Tuesday, April 19, 2005

leaves as pages in a secret text

Here is another Edward Hirsch poem, courtesy of the wonderful poetry subscription list Panhala, which I learned about thanks to Andy.

Poet, essayist, literary critic, English professor, Edward Hirsch is currently president of the John Simon Guggenheim Memorial Foundation, and is the author of two of my favorite books, How to Read a Poem and Fall in Love with Poetry, and The Demon and The Angel: Searching for the Source of Artistic Inspiration

I Am Going to Start Living Like a Mystic

Today I am pulling on a green wool sweater
and walking across the park in a dusky snowfall.

The trees stand like twenty-seven prophets in a field,
each a station in a pilgrimage--silent, pondering.

Blue flakes of light falling across their bodies
are the ciphers of a secret, an occultation.

I will examine their leaves as pages in a text
and consider the bookish pigeons, students of winter.

I will kneel on the track of a vanquished squirrel
and stare into a blank pond for the figure of Sophia.

I shall begin scouring the sky for signs
as if my whole future were constellated upon it.

I will walk home alone with the deep alone,
a disciple of shadows, in praise of mysteries.

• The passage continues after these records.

/-- Settles O12: CPC's carry compares magnitudes, and `MAG` is absolute value or unsigned value. -/
theorem carryUnderEachMagnitude : Obligations.CarryUnderEachMagnitude := by
  unfold Obligations.CarryUnderEachMagnitude
  refine fun d r s => ⟨_, _, exec_cpc_reg d r _, exec_cpc_reg d r _, ?_⟩
  rw [commit_cpc_carry_withMag, commit_cpc_carry_withMag]
  refine ⟨?_, carryFlag_unsigned8 _ _, carryFlag_signed8_of_clear, fun h => ?_⟩
  · rw [carryFlag, magnitude_signed8, magnitude_signed8]
  · rw [h]
    exact ⟨carryFlag_self _ _, carryFlag_self _ _⟩

/-! ### The result and Z -/

/-- The difference of the operands read as signed numbers leaves the same byte. -/
theorem toNat_trunc8_difference_signed (a b : Byte) (cin : Bool) :
    ((trunc8 (difference a b cin)).toNat : Int) = (a.toInt - b.toInt - (cin.toNat : Int)) % 256 := by
  have := toInt_cases a
  have := toInt_cases b
  rw [toNat_trunc8, difference]
  omega

/-- Z has two causes: the difference is 0, or the borrow takes it down to -256. -/
theorem zeroFlag_trunc8_difference_iff (a b : Byte) (cin : Bool) :
    zeroFlag (trunc8 (difference a b cin)) = true ↔ difference a b cin = 0 ∨ difference a b cin = -256 := by
  have hrange := difference_range a b cin
  have hmod := toNat_trunc8 (difference a b cin)
  rw [zeroFlag, beq_iff_eq, ← BitVec.toNat_inj, BitVec.toNat_ofNat]
  omega

theorem difference_eq_neg_256_iff (a b : Byte) (cin : Bool) :
    difference a b cin = -256 ↔ a = 0x00#8 ∧ b = 0xFF#8 ∧ cin = true := by
  have := a.isLt
  have := b.isLt
  rw [← BitVec.toNat_inj, ← BitVec.toNat_inj, BitVec.toNat_ofNat, BitVec.toNat_ofNat]
  cases cin <;> simp only [difference, Bool.toNat_true, Bool.toNat_false, Bool.false_eq_true, and_true, and_false,
    iff_false] <;> omega

theorem cast_toNat_eq_ite (c : Bool) : (c.toNat : Int) = if c then 1 else 0 := by cases c <;> rfl

/-- Settles O13: SBC writes the ALU's result of the integer difference with the old carry as borrow. -/
theorem sbcWritesDifferenceModulo256 : Obligations.SbcWritesDifferenceModulo256 := by
  unfold Obligations.SbcWritesDifferenceModulo256
  intro d r s z hz
  rw [← cast_toNat_eq_ite] at hz ⊢
  obtain rfl : z = difference (readReg s d) (readReg s r) s.flags.c := hz
  refine ⟨_, exec_sbc_reg d r s, ?_⟩
  rw [readReg_commit_sbc, commit_sbc_flags]
  exact ⟨toNat_trunc8 _, toNat_trunc8_difference_signed _ _ _, zeroFlag_trunc8_difference_iff _ _ _,
    difference_eq_neg_256_iff _ _ _⟩

/-! ### V -/

/-- R133's equivalence: the bit-7 rule is the overflow of the signed difference. -/
theorem overflowFlag_iff (a b : Byte) (cin : Bool) :
    overflowFlag a b (trunc8 (difference a b cin)) = true ↔
      a.toInt - b.toInt - (if cin then 1 else 0) < -128 ∨ 127 < a.toInt - b.toInt - (if cin then 1 else 0) := by
  have hresult := toNat_trunc8_difference_signed a b cin
  have hlt := (trunc8 (difference a b cin)).isLt
  have hsigned_a := toInt_cases a
  have hsigned_b := toInt_cases b
  have := a.isLt
  have := b.isLt
  have := Bool.toNat_le cin
  rw [← cast_toNat_eq_ite]
  simp only [overflowFlag, Bool.or_eq_true, Bool.and_eq_true, Bool.not_eq_true', ← Bool.not_eq_true,
    getLsbD_seven_iff]
  omega

/-- Settles O14: V is the ALU's overflow at borrow input 0 for CPC and at the old carry for SBC. -/
theorem overflowIsSignedOverflow : Obligations.OverflowIsSignedOverflow := by
  unfold Obligations.OverflowIsSignedOverflow
  refine fun d r s => ⟨⟨_, exec_cpc_reg d r s, ?_⟩, ⟨_, exec_sbc_reg d r s, ?_⟩⟩
  · rw [commit_cpc_flags]
    have hv := overflowFlag_iff (readReg s d) (readReg s r) false
    rw [if_neg Bool.false_ne_true, sub_zero] at hv
    exact hv
  · rw [commit_sbc_flags]
    exact overflowFlag_iff _ _ _

/-! ### Equal operands -/

/-- Equal operands leave 0x00 or 0xFF, by the borrow input alone. -/
theorem subFlags_self_result (mag : Mag) (a : Byte) (cin : Bool) (f : Flags) :
    (subFlags mag a a cin f).1 = if cin then 0xFF#8 else 0x00#8 := by
  rw [subFlags_result, BitVec.sub_self]
  cases cin <;> rfl

/-- The flags of equal operands: C and V are clear, and the borrow input decides Z, N and S. -/
theorem subFlags_self_flags (mag : Mag) (a : Byte) (cin : Bool) (f : Flags) :
    (subFlags mag a a cin f).2 = { f with c := false, z := !cin, n := cin, v := false, s := cin } := by
  rw [subFlags_eq_flagsByRules, subFlags_self_result]
  cases cin <;> simp [flagsByRules]

/-- Settles O15: both operations commit the ALU's answer on equal operands, CPC at borrow input 0. -/
theorem equalOperandsClearTheCarry : Obligations.EqualOperandsClearTheCarry := by
  unfold Obligations.EqualOperandsClearTheCarry
  refine ⟨fun d r s h => ⟨_, exec_cpc_reg d r s, ?_⟩, fun d s => ⟨_, exec_sbc_reg d d s, ?_⟩⟩
  · rw [commit_cpc_flags, h, subFlags_self_flags]
    exact ⟨rfl, rfl, rfl, rfl, rfl⟩
  · rw [readReg_commit_sbc, commit_sbc_flags, subFlags_self_result, subFlags_self_flags]
    exact ⟨rfl, rfl, rfl, rfl, rfl, rfl⟩

end Sys2Proof.Machine
end

section
/-! The loop guard at a marker as one equation, and everything a step request can do, with no case that cannot happen: a
decoded instruction is well formed, so it never fails to execute. -/

namespace Sys2Proof.Machine

/-! ### One encounter of a marker -/

/-- What an encounter of `id` leaves in its counter: 0 the first time, one more each later time (R204). -/
def nextCount (s : State) (id : LabelId) : Nat := (guardCount s id).elim 0 (· + 1)

theorem nextCount_of_none {s : State} {id : LabelId} (h : guardCount s id = none) : nextCount s id = 0 := by
  rw [nextCount, h]
  rfl

theorem nextCount_of_some {s : State} {id : LabelId} {n : Nat} (h : guardCount s id = some n) :
    nextCount s id = n + 1 := by
  rw [nextCount, h]
  rfl

/-- In batch mode the guard sets the marker's counter, and stops the step where it passes `MAX_JUMPS` (R204). -/
theorem loopGuard_label {s : State} (hbatch : s.cfg.batch = true) (id : LabelId) :
    loopGuard (.label id.toNat) s =
      ⟨setGuard s id (nextCount s id), if nextCount s id ≤ s.cfg.maxJumps then .ok else .err (.runtimeError id)⟩ := by
  simp only [loopGuard, markerId?, labelId?_toNat, hbatch, if_true, countEncounter]
  cases h : guardCount s id with
  | none => simp [nextCount_of_none h]
  | some n =>
    rw [nextCount_of_some h]
    change (if n + 1 > s.cfg.maxJumps then _ else _) = _
    by_cases hn : n + 1 > s.cfg.maxJumps
    · rw [if_pos hn, if_neg (Nat.not_le_of_lt hn), abandon]
    · rw [if_neg hn, if_pos (Nat.le_of_not_lt hn)]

(From Lay Back the Darkness)


Wednesday, April 06, 2005

uncertainty

We couldn't tell if it was a fire in the hills
Or the hills themselves on fire, smoky yet
Incandescent, too far away to comprehend.
And all this time we were traveling toward
Something vaguely burning in the distance --
A shadow on the horizon, a fault line --
A blue and cloudy peak which never seemed
To recede or get closer as we approached.
And that was all we knew about it
As we stood by the window in a waning light
Or touched and moved away from each other
And turned back to our books. But it remained
Even so, like the thought of a coal fading
On the upper left-hand side of our chests,
A destination that we bore within ourselves.
And there were those -- were they the lucky ones? --
Who were unaware of rushing toward it.
And the blaze awaited them, too.

Edward Hirsch
from Earthly Measures (Knopf, 1994)

that which connects

I sat in the hot tub in our rainy backyard the other morning, with my computer wrapped in two towels against the drizzle, and listened to an a conversation between philosopher Ken Wilber of the Integral Institute and Reb Zalman Schacter-Shalomi (grandfather of the neo-Hassidic Jewish Renewal movement). You can download here it from Integral Naked if you become a subscriber (the first month of subscription is free!).

At one point Wilber says: "Buber talked about the I-Thou relationship--and the Big Mystery is that hyphen."